Information shown Start Marker
/-- R159: an engine that leaves OFFLINE has a base; one with a transfer in flight has left it. -/
theorem Abrupt.based (h : Abrupt s t) (hs : s.Based) : t.Based := by
  have henters {e : EngineState} (aligned : t.xi.base.toNat % 4096 = 0) (ht : t.xi.engine = e) (he : e ≠ .offline)
      (hb : t.xi.base ≠ 0) : t.Based := ⟨aligned, fun ho => absurd (ht.symm.trans ho) he, fun _ => hb⟩
  cases h with
  | fail found =>
    rw [failTransfer_eq] at henters ⊢
    refine henters hs.aligned rfl nofun (hs.nonzero fun ho => ?_)
    have := List.mem_of_find?_eq_some found
    rw [hs.still ho] at this
    cases this
  | control h =>
    have henable (enable : Bool) : (s.takeEnable enable).Based := by
      rw [takeEnable_eq]
      exact ⟨hs.aligned, hs.still, hs.nonzero⟩
    cases h with
    | request enable target dma =>
      have hoff : target ≠ .offline := by
        rintro rfl
        cases dma
      obtain ⟨haligned, hstill, hnonzero⟩ := henable enable
      rcases requestDmaState_cases (s.takeEnable enable) target with ⟨-, -, he⟩ | ⟨-, hb, he⟩ | ⟨hst, he⟩ | hst
      · rw [he]
        exact ⟨haligned, hstill, hnonzero⟩
      · rw [he] at henters ⊢
        exact henters haligned rfl hoff hb
      · rw [he] at henters ⊢
        exact henters haligned rfl hoff (hnonzero (by rcases hst with h | h <;> rw [h] <;> nofun))
      · rw [resumed_frame hst] at henters ⊢
        exact henters haligned rfl hoff (hnonzero (by rcases hst with h | h <;> rw [h] <;> nofun))
    | requestStill enable =>
      obtain ⟨haligned, hstill, hnonzero⟩ := henable enable
      rcases requestStillState_cases (s.takeEnable enable) with ⟨-, -, he⟩ | ⟨-, hb, he⟩ | ⟨hst, he⟩
      · rw [he]
        exact ⟨haligned, hstill, hnonzero⟩
      · rw [he] at henters ⊢
        exact henters haligned rfl nofun hb
      · rw [he] at henters ⊢
        exact henters haligned rfl nofun (hnonzero hst)
    | enable enable => exact henable enable

theorem baseOk_reset : State.reset.baseOk = true := by decide

/-- Settles O52: only a base write in OFFLINE changes the base, and an engine leaves OFFLINE only with a base that is not 0. -/
theorem baseKept : Obligations.BaseKept := by
  intro s t hs h
  rw [baseOk_iff] at hs ⊢
  exact step_keeps (P := State.Based) (fun h => ⟨h.1, h.2, h.3⟩)
    (fun s t h hs => hs.steady h.untouched.steady (h.untouched.base ▸ hs.aligned) fun _ => h.untouched.base) (fun _ _ h => h.based)
    (fun _ _ h => h.based) (fun _ => (baseOk_iff _).1 baseOk_reset) h hs

/-! ### The position -/

/-- R18: of the Schedule Unit a free event changes the masks only. -/
theorem freeEvent_su (s : State) (ls : List Lease) :
    (s.freeEvent ls).su = { s.su with activeMasks := (s.freeEvent ls).su.activeMasks, stagedMasks := (s.freeEvent ls).su.stagedMasks } := by
  obtain ⟨⟨-, -, -, -, -, hsu⟩, -⟩ := freeEvent_taken s ls
  calc (s.freeEvent ls).su
      = { { (s.freeEvent ls).su with activeMasks := s.su.activeMasks, stagedMasks := s.su.stagedMasks } with
          activeMasks := (s.freeEvent ls).su.activeMasks, stagedMasks := (s.freeEvent ls).su.stagedMasks } := rfl
    _ = _ := by rw [hsu]

theorem State.Positioned.released (h : s.Positioned) (f : Nat → Lease → Lease) (notices : List Notice) (inbox : List MeterCount)
    (freed : List Lease) (report : Bool) : (s.released f notices inbox freed report).Positioned := by
  rw [released_eq, freeEvent_su]
  exact { h with }

theorem Quiet.positioned (h : Quiet s t) (hs : s.Positioned) : t.Positioned := by
  cases h with
  | schedule su position masks staged clock frame => exact (positionOk_iff _).1 (position ((positionOk_iff s).2 hs))
  | reread =>
    rw [rereadConsumed_eq]
    exact { hs with }
  | retireWrite =>
    unfold State.retireWrite
    split
    · exact hs
    all_goals exact { hs with }
  | noticeEntry dma room stage =>
    rw [issueNoticeEntry_eq]
    exact { hs with }
  | noticeCount found kind dma =>
    rw [issueNoticeCount_eq]
    exact { hs with }
  | consumed found kind value =>
    rw [takeConsumed_eq]
    exact { hs with }
  | post c =>
    rcases postCell_eq s c with he | ⟨he, -⟩ | ⟨he, -⟩ <;> rw [he]
    · exact hs
    all_goals exact { hs with }
  | dequeue qs as leaves =>
    rw [handAnswers_eq]
    exact { hs with }
  | progress reading cell => exact { hs with header := nofun }
  | startInstall serves free im cell => exact { hs with header := nofun }
  | endInstall cells a => exact { hs with header := nofun }
  | stage reading cell passed =>
    have hrange := (ImageRead.imageFailure_eq_none.1 passed).header_inRange
    exact { hs with header := fun h hh => Option.some.inj hh ▸ hrange }
  | _ => exact { hs with }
Information shown End Marker
■ Exercise brief: Everything from the line with "cell passed =>" through the final line of the entries above must be duplicated exactly; both ends belong, and no other line does.

■ Output for this task:
  | stage reading cell passed =>
    have hrange := (ImageRead.imageFailure_eq_none.1 passed).header_inRange
    exact { hs with header := fun h hh => Option.some.inj hh ▸ hrange }
  | _ => exact { hs with }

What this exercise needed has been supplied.